Book Review: Sexy but Psycho - Dr Jessica Taylor

“Sexy But Psycho” is a fierce and necessary examination of how services and institutions label, silence, and pathologise women — particularly those who have experienced trauma. Jessica Taylor writes with clarity and conviction, exposing the long-standing tendency to view women’s distress as manipulation or madness rather than a response to harm.

This book invites us to look beyond diagnostic shorthand and see the context behind the coping. It challenges the reflexive use of terms like “attention-seeking,” “volatile,” or “borderline” — labels that often say more about system discomfort than the person standing in front of us.

Taylor’s argument is not anti-diagnosis; it is pro-humanity. She asks clinicians to be curious about what shaped someone’s patterns before deciding what those patterns mean.
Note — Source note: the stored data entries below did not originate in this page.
/-- The store stands at v (in 10 mV) with gauge g (in µJ); its capacitance is 40,000 µC measured; a brace since 1000, if any. -/
def storeState (v : Nat) (g : Int) (q : Nat) (brace : Option Nat) : State :=
  let s := regsOf (setCore on 0 { mode := .faulted }) [(modReg oPwrHoldup, v), (modReg oPwrHoldupCal, 40000 * 2 ^ 16 + 65535), (modReg oQtzTime, q), (modReg oPwrBraceStatus, 65535 * 2 ^ 48), (fieldReg 63 oGwStatus, 2 ^ 44), (modReg oPwrStatus, 4 * 256)]
  { s with pwr := { s.pwr with gauge := g, brace := brace } }
def sample (mean : Nat) : PowerSample := ⟨0xFFFF#16, 7#16, 8#16, BitVec.ofNat 16 mean, 500#16, 400#16, 5300#16, 1000, 5, true⟩
def rampState : State := let s := regsOf (setCore (stoppedState 3 1500001000 []) 0 { mode := .stopped, hpHold := true }) []; { s with pwr := { s.pwr with ramp := some 1000 } }
def tempState : State := let s := regsOf on [(modReg oCarBootStatus, 5), (modReg oQtzTime, 100000007)]; { s with pwr := { s.pwr with hot := [(5, 100), (63, 7)] } }
def tempsOf (t63 : Nat) : List (BitVec 16) := (List.range 64).map fun i => if i = 63 then BitVec.ofNat 16 t63 else 0xFF00#16
def energyState (coefs : List (Nat × Nat)) : State := modField (regsOf on (coefs ++ [(fieldReg 63 (oFldEnergyTask + 24), 2 ^ 64 - 1), (fieldReg 63 oFldPwrStatus, 0xFF00 * 2 ^ 48)])) 63 fun x => { x with acts := smPut 0 3 100000 (smPut 0 (8 * 41 + 3) 77 []), eFrac := smPut 0 3 36863999 [] }
def elogState : State := let s := regsOf (posted on 3 0x51 []) [(modReg oPwrElog, 65535 * 2 ^ 48 + 0x100000), (modReg oPwrEnergyIn, 5000), (fieldReg 2 oFldEnergy, 7777777)]; { s with pwr := { s.pwr with due := [⟨5, 3, 600⟩, ⟨6, 1, 700⟩], scaleFrom := (1000, 1000) } }
theorem wit_power_1 : ∀ vin ∈ [45999, 63001], (storeState 5300 50000000 2000 none).boot.power = true ∧ inBrace (storeState 5300 50000000 2000 none) = false ∧ ((BitVec.ofNat 16 vin).toNat < 46000 ∨ 63000 < (BitVec.ofNat 16 vin).toNat) := by
  decide +kernel
theorem wit_power_2 : (storeState 5300 50000000 2000 (some 1000)).pwr.brace = some 1000 ∧ (storeState 5300 50000000 2000 (some 1000)).pwr.dipOver = false := by
  decide +kernel
theorem wit_power_3 : (storeState 2000 50000000 2000 (some 1000)).pwr.brace = some 1000 ∧ usable (storeState 2000 50000000 2000 (some 1000)) = 0 := by
  decide +kernel
theorem wit_power_4 : 0 < usable (storeState 5300 50000000 150001000 (some 1000)) ∧ 1000 + 1000000 * getF (storeState 5300 50000000 150001000 (some 1000)) (modReg oPwrBraceCtl) 7 0 ≤ (storeState 5300 50000000 150001000 (some 1000)).ns := by
  decide +kernel
theorem wit_power_5 : on.boot.power = true ∧ 11500 ≤ (11500#16).toInt := by
  decide +kernel
theorem wit_power_6 : (on.boot.power = true) := by
  decide +kernel
theorem wit_power_7 : rampState.pwr.ramp = some 1000 ∧ rampState.clk.kind = 3 ∧ rampState.clk.causes = [] ∧ rampState.clk.aborting = none ∧ 1000 + 1000000 * getF rampState (modReg oPwrShapeCtl) 15 0 ≤ rampState.ns := by
  decide +kernel
theorem wit_power_8 : Admitted on .boot true (modReg oPwrGovReq) 8 := by
  unfold Admitted; decide +kernel
theorem wit_power_9 : (tempsOf 30000).length = 64 ∧ runtimeOn tempState = true ∧ tempState.pwr.hot.find? (·.1 == 63) = some (63, 7) ∧ 7 + 100000000 ≤ tempState.ns ∧ fieldFenced tempState 63 = false ∧ (100 * getF tempState (modReg oPwrThermCtl) 15 8 : Nat) ≤ ((tempsOf 30000).getD 63 0#16).toInt := by
  decide +kernel
theorem wit_power_10 : (BitVec.ofNat 16 (getF (energyState []) (fieldReg 63 oFldPwrStatus) 63 48)).toInt < 4000 := by
  decide +kernel
theorem wit_power_11 : runtimeOn elogState = true ∧ elogState.pwr.due.length = 2 := by
  decide +kernel
/-- An update waits for the end of a brace; another does not. -/
theorem wit_power_12 : ∀ w ∈ [true, false], (let s := { rampState with boot := { rampState.boot with update := some ⟨3, 5, false, w⟩ } }; s.pwr.ramp = some 1000 ∧ s.clk.kind = 3 ∧ s.clk.causes = [] ∧ s.clk.aborting = none ∧ s.boot.update.map (·.waits) = some w) := by
  decide +kernel
/-- Below and at the charge target of 54 V, and on both sides of 59.5 J. -/
theorem wit_power_13 : (let s := storeState 5300 50000000 2000 none; (5300#16).toNat < 5400 ∧ s.pwr.brace = none ∧ s.pwr.gauge < 59500000 ∧ capEnergy (cHigh s) ((5300#16).toNat + 1) ≤ 59500000 ∧ s.pwr.discharge = false) ∧ 59500000 < capEnergy (cHigh (storeState 5300 50000000 2000 none)) 5401 := by
  decide +kernel

def smbState : State := let s := regsOf (posted on 3 0x51 []) [(modReg oPwrInput, 54000 * 2 ^ 48 + 7 * 2 ^ 32 + 8 * 65536), (modReg oPwrEnergyIn, 5999), (modReg oPwrCapCtl, 2 ^ 15 + 24001), (modReg oPwrHoldup, 5 * 2 ^ 32), (modReg oPwrThermStatus, 7 * 2 ^ 48 + 1), (modReg oModFieldFenced, 2 ^ 63)]; { s with smb := ⟨1, 2, 3, 4, 5, 6, 7, 8, 9, 0xABCD, 0x55⟩, pwr := { s.pwr with seenP := true, seenT := true, tIn := -5, tOut := 3000 } }
theorem wit_smbus : smbState.boot.power = true ∧ stageOf smbState ≠ 0 ∧ stageOf smbState ≠ 7 ∧ smbState.pwr.seenP = true ∧ smbState.pwr.seenT = true := by
  decide +kernel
In doing so, she advocates for an approach many trauma-informed practitioners recognise instinctively: behaviour is communication, not pathology.
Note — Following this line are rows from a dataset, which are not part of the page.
-- ==== Sys2Proof/Config.lean ====
section
/-! DEFINITION. What one implementation fixes: the sizes the manual gives its queues and tables, and the one value the
manual leaves open, as a constant with no body. -/

namespace Sys2Proof

/-- What the closing of a bin door is taken to mean (8.5). -/
inductive ReleaseMode where
  | onDoor | onNotice
  deriving DecidableEq, Repr, Inhabited

namespace Config

/-- Records the Order Queue holds (R178), and records the Report Queue holds (R185). -/
def queueSize : Nat := 64

/-- Entries of the Group Table (R27), and records of the Sheet Track (R79). -/
def tableSize : Nat := 16

/-- Greatest number of outstanding cues (R107), and of duplex sheets owed a second pass (R70). -/
def fourSheets : Nat := 4

/-- Longest body of a record on the link (R175). -/
def maxBody : Nat := 1020

/-- FREE VALUE (DESIGN CHOICE, notes/assumptions/12.md). The release mode under which a bin door closing acts while
the Bin Map is not loaded: R147 has the door closing act by the bin's release mode at that moment, and R139 says that
no entry, and so no release mode, is held then. The argument is a plain counter of the state, so every use is a fresh
value. -/
opaque unloadedReleaseMode : Nat → ReleaseMode

end Config

end Sys2Proof
end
Where the book shines is in its unflinching critique of gendered responses to mental health. Women are often sexualised and punished for their pain, their resilience reframed as manipulation, their survival strategies treated as disorder. Taylor names this clearly, giving voice to many who have felt misunderstood — or harmed — by the systems designed to help them.

As a clinician, this book is a reminder that diagnosis without context is rarely care. It reinforces the importance of attunement, informed consent, and relational safety — especially when supporting people who have been dismissed or disbelieved in the past.

“Sexy But Psycho” won’t speak for every experience of mental health services, and readers may differ on aspects of its conclusions. But its core message is essential:

People are not their labels.

Their behaviours have origins — and often those origins are trauma.

Taylor’s writing encourages us to keep our minds sharp, our ethics firm, and our hearts open. For psychologists working in trauma, personality, and relational complexity, this book is not just relevant — it is a call to do better.